In ninth grade, your students will be stepping up to high school writing and presentation expectations. With the more sophisticated oratory, your students can start to delve into more complex and nuanced topics. Suggest topics that connect with teen interests but that also encourage them to broaden their worldviews and consider new problems or questions.

Persuading the Teacher

To generate nearly limitless topics for persuasive speeches, have your students focus on persuading their teachers to do something. By focusing on teachers, you'll make the topic realistic and relevant to your students. Update this common speech theme to suit your high school students' maturity level. For example, challenge your students to make the case for doing more hands-on activities, grounding their arguments on pedagogical theories and research, such as theories of multiple intelligences, which posit that a class may benefit from a combination of teaching styles. If the students feel there is some chance that they will persuade you, these topics may inspire them to deliver exceptionally stirring speeches.

Connecting with the Community

Whether your students are focusing on persuasive, expository or descriptive speeches, giving them topics that relate to the community will provide a concrete theme for the speech and will help to inform students about the world around them. For a persuasive speech topic, assign students a local issue that has recently garnered widespread attention. Have students prepare by reading newspaper articles and opinion pieces. As a follow-up to the speech, have your students send letters to the editor of the local newspaper.

Colorful Biography Topics

For descriptive or expository speeches, have your students select topics about themselves and their lives. Encourage students to be creative in choosing topics. You might provide them with suggestions such as their favorite day, their relationship with their best friends, the most interesting place they have visited, their most interesting relative, their favorite possession or what their bedroom or their fashion style says about them. For a twist on the biographical theme, have students work in pairs. For this assignment, they must first interview one another and then write a speech about the other person, in the style of an extended, formal introduction.

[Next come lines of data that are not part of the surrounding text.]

-- ==== Sys2Proof/Certificates/Slice0/Obligations.lean ====
section
/-!
DEFINITION. The statements for the provers, block by block: what each command does, and what it
leaves alone. A command's frame is said through `State.inner`: everything but what the ports have
still to send; what they have still to send is said by `Answered`, `NoReply`, `Raised` and `Silent`.
-/

open Sys2Proof Sys2Proof.Machine

/-! ### The step and the reset -/

/-- A step takes the command at the front of the queue and runs it on the state with the rest. With an
empty queue it runs the part's own event that is due, a beacon mark that is due with no transaction in
flight among them, and when none is due the oscillator ticks (log entries 3 and 5). -/
def Obligations.StepTakesFrontCommand : Prop :=
  ∀ (c : Instr) (rest : List Instr) (s : State),
    (s.pending = c :: rest → step s = exec c { s with pending := rest }) ∧
    (s.pending = [] →
      (∀ e, s.nextDue = some e → step s = exec e s) ∧
      (s.nextDue = none → step s = .next s.tick) ∧
      (∀ b, s.radio.flight = none → s.radio.markDue = some b → step s = exec .beaconMark s))

/-- RESET puts every block in its reset state and leaves the flash, the input levels and the waiting
commands alone (sections 2.1, 3.6, 5.6, 6.9, 7.7, 8.2, 11.6). Of a commit write in flight on the last
page of its take, no good page comes in, so the take's pages stay an incomplete record (section 8.5).
Inside the reset records, what the scan is yet to find and what is not held is the model's choice (log
entries 25 and 43), and so is what a cut-off write or erase leaves (log entry 6). -/
def Obligations.ResetState : Prop :=
  ∀ (a b : Bool) (left : PageLeft) (erased : List Nat) (s : State), ∃ t,
    exec (.reset a b left erased) s = .next t ∧
    t.clock = ⟨0, 0⟩ ∧ t.origin = 0 ∧ t.house = 2 ∧ t.ref = .reset ∧
    (∀ i, t.dev i = none) ∧ (∀ i, i < 8 → t.profile i = .unset) ∧
    (∀ i, i < 16 → (t.line i).bound = none ∧ (t.line i).enabled = false ∧
      (t.line i).state = .disabled ∧ (t.line i).out = none ∧
      (t.line i).sense = (s.line i).sense ∧ (t.line i).run = (s.line i).run) ∧
    t.radio = .reset ∧ t.marks = 256 ∧ (∀ u, u < 4 → t.unit u = .reset) ∧ t.takes = .reset ∧
    t.store = .reset ∧ t.control = .reset ∧ t.suite = .reset ∧ t.notices = [] ∧ t.lost = 0 ∧
    t.exporter = .reset ∧
    t.lineRate = (if a && !b then 460800 else if b && !a then 921600 else 115200) ∧
    t.flash.settings = s.flash.settings ∧ (s.store.op = .idle → t.flash.log = s.flash.log) ∧
    (∀ ix page, s.store.op = .commit ix [page] → t.flash.log = s.flash.log ∨
      t.flash.log = writePage s.store.pointer .damaged s.flash.log) ∧
    t.pending = s.pending

/-! ### Picture time and labels -/

/-- R15: the label frame of a label that passes R14 is in the label day and labels back to it, and
the label of any label frame passes R14 and reads back. R11: the fields of a label frame at a non-drop
rate, their ranges, and one label frame for every label of that form. -/
def Obligations.LabelRoundTrip : Prop :=
  ∀ (code : Nat), 1 ≤ code → code ≤ 17 →
    (∀ l : Label, labelOk code l = true →
      frameOf code l = (rateOf code).base * (3600 * l.hh + 60 * l.mm + l.ss) + l.ff -
        (rateOf code).drop * (60 * l.hh + l.mm - (60 * l.hh + l.mm) / 10) ∧
      frameOf code l < dayOf code ∧ labelOf code (frameOf code l) = l) ∧
    (∀ n : Nat, n < dayOf code → labelOk code (labelOf code n) = true ∧
      frameOf code (labelOf code n) = n) ∧
    (code ≠ 5 → code ≠ 11 →
      (∀ n, n < dayOf code →
        labelOf code n = ⟨n / (3600 * (rateOf code).base),
          n % (3600 * (rateOf code).base) / (60 * (rateOf code).base),
          n % (60 * (rateOf code).base) / (rateOf code).base, n % (rateOf code).base⟩ ∧
        (labelOf code n).hh ≤ 23 ∧ (labelOf code n).mm ≤ 59 ∧ (labelOf code n).ss ≤ 59 ∧
        (labelOf code n).ff < (rateOf code).base) ∧
      (∀ l : Label, l.hh ≤ 23 → l.mm ≤ 59 → l.ss ≤ 59 → l.ff < (rateOf code).base →
        ∃ n, (n < dayOf code ∧ labelOf code n = l) ∧
          ∀ m, m < dayOf code ∧ labelOf code m = l → m = n))

/-- A frame start of a radio device mapped to its house tick and back: the device ticks come back
within one tick, and at a rate of 0 or below the label frame comes back at sub-frame 0 (section 1.7).
Section 1.7 says so of every rate; at some positive rates its own formulas give one tick less, and the
model follows the formulas (log entry 19). -/
def Obligations.RadioFrameRoundTrip : Prop :=
  ∀ (code n n0 : Nat) (j r : Int), 1 ≤ code → code ≤ 17 → n < dayOf code → n0 < dayOf code →
    -10000 ≤ r → r ≤ 10000 →
    (deviceElapsed r (radioTick code j n0 r n - j) -
      (((n : Int) - n0) % dayOf code) * periodOf code).natAbs ≤ 1 ∧
    (r ≤ 0 → radioFrame code j n0 r (radioTick code j n0 r n) = n ∧
      radioSub code j r (radioTick code j n0 r n) = 0)

/-- R3: SET_HOUSE_RATE sets the house rate and nothing else, after which every house label is worked
at that code, as is the label of a SET_ORIGIN; it refuses a code outside 1 to 17, and is not
permitted on the suite port. -/
def Obligations.SetHouseRate : Prop :=
  ∀ (q : Req) (code : Nat) (s : State), Taken s q → code < 256 →
    (q.port = .control → 1 ≤ code → code ≤ 17 → ∃ t, exec (.setHouseRate q code) s = .next t ∧
      Answered s t q 0x03 .ok [] ∧ Silent s t ∧ t.inner = { s with house := code }.inner ∧
      (∀ T : Int, houseLabel t.house T = labelOf code ((T / periodOf code) % dayOf code).toNat) ∧
      (∀ q' l u w, exec (.setOrigin q' l) t = .next u → t.ref.waiting = none →
        u.ref.waiting = some w → w.rate = code ∧ labelOk code l = true ∧
          w.frame = frameOf code l)) ∧
    (q.port = .control → (code = 0 ∨ 17 < code) → ∃ t, exec (.setHouseRate q code) s = .next t ∧
      Answered s t q 0x03 .outOfRange [] ∧ Silent s t ∧ t.inner = s.inner) ∧
    (q.port = .suite → (s.suite.replies.filter fun r => !r.listed).length < 4 →
      ∃ t, exec (.setHouseRate q code) s = .next t ∧ Silent s t ∧ t.inner = s.inner ∧
        t.outgoing .suite = s.outgoing .suite ++
          [⟨replyMessage 0x03 q.tag .notPermitted [], false, false⟩])

/-! ### The reference unit -/

/-- REF_CONFIG in range sets the reference settings, keeps a trim that is not carried, restarts the
live state and announces it; the waiting SET_ORIGIN stays (section 2.1). -/
def Obligations.RefConfigSets : Prop :=
  ∀ (q : Req) (src : Source) (rate th sl ho : Nat) (lo : Bool) (trim : Option Int) (s : State),
    Taken s q → q.port = .control → 1 ≤ rate → rate ≤ (if src = .ltcIn then 6 else 17) →
    1 ≤ th → th ≤ 10000 → 1 ≤ sl → sl ≤ 100 → 10 ≤ ho → ho ≤ 3600 →
    (∀ x, trim = some x → -5000 ≤ x ∧ x ≤ 5000) →
    ∃ t, exec (.refConfig q ⟨src.code, rate, lo, th, sl, ho, trim⟩) s = .next t ∧
      t.ref = { RefUnit.reset with
        set := ⟨src, rate, lo, th, sl, ho, trim.getD s.ref.set.trim⟩
        state := if src = .internal then .free else .acquiring
        waiting := s.ref.waiting } ∧
      t.inner = { s with ref := t.ref }.inner ∧ Answered s t q 0x02 .ok [] ∧
      Raised s t 0x42 [fByte s.ref.state.code, fByte t.ref.state.code, fByte src.code,
        fTick s.clock.counter, fTick s.houseTime]

/-- An accepted SET_ORIGIN waits, unanswered, for the next house second: its boundary is the first
whole house second after now, as a counter value (section 2.8). -/
def Obligations.SetOriginWaits : Prop :=
  ∀ (q : Req) (l : Label) (s : State), Taken s q → q.port = .control →
    s.anyTakeOpen = false → s.ref.waiting = none → labelHolds l = true → labelOk s.house l = true →
    ∃ t w, exec (.setOrigin q l) s = .next t ∧ t.ref.waiting = some w ∧
      w.frame = frameOf s.house l ∧ w.rate = s.house ∧ w.port = q.port ∧ w.tag = q.tag ∧
      (w.boundary + s.origin) % ticksPerSecond = 0 ∧ s.clock.counter < w.boundary ∧
      w.boundary ≤ s.clock.counter + ticksPerSecond ∧
      t.inner = { s with ref := { s.ref with waiting := some w } }.inner ∧ NoReply s t ∧ Silent s t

Speeches That Share Skills

Let your students show off their individual skills by setting the topic of their speeches to teaching their peers how to do something. To create a well-rounded speech, students should introduce the activity with relevant background information, give clearly ordered steps, use appropriate visual aids and, finally, provide any useful pointers or recommendations for variations and extensions of the skill. Depending on the students' interests, they may present on anything from designing a website to strengthening a tennis serve to developing a character for a theatrical performance. If any students cannot think of a skill to share, give them the option of explaining how to do something relatively difficult that they have learned to do in class, such as an enrichment activity or a bonus problem.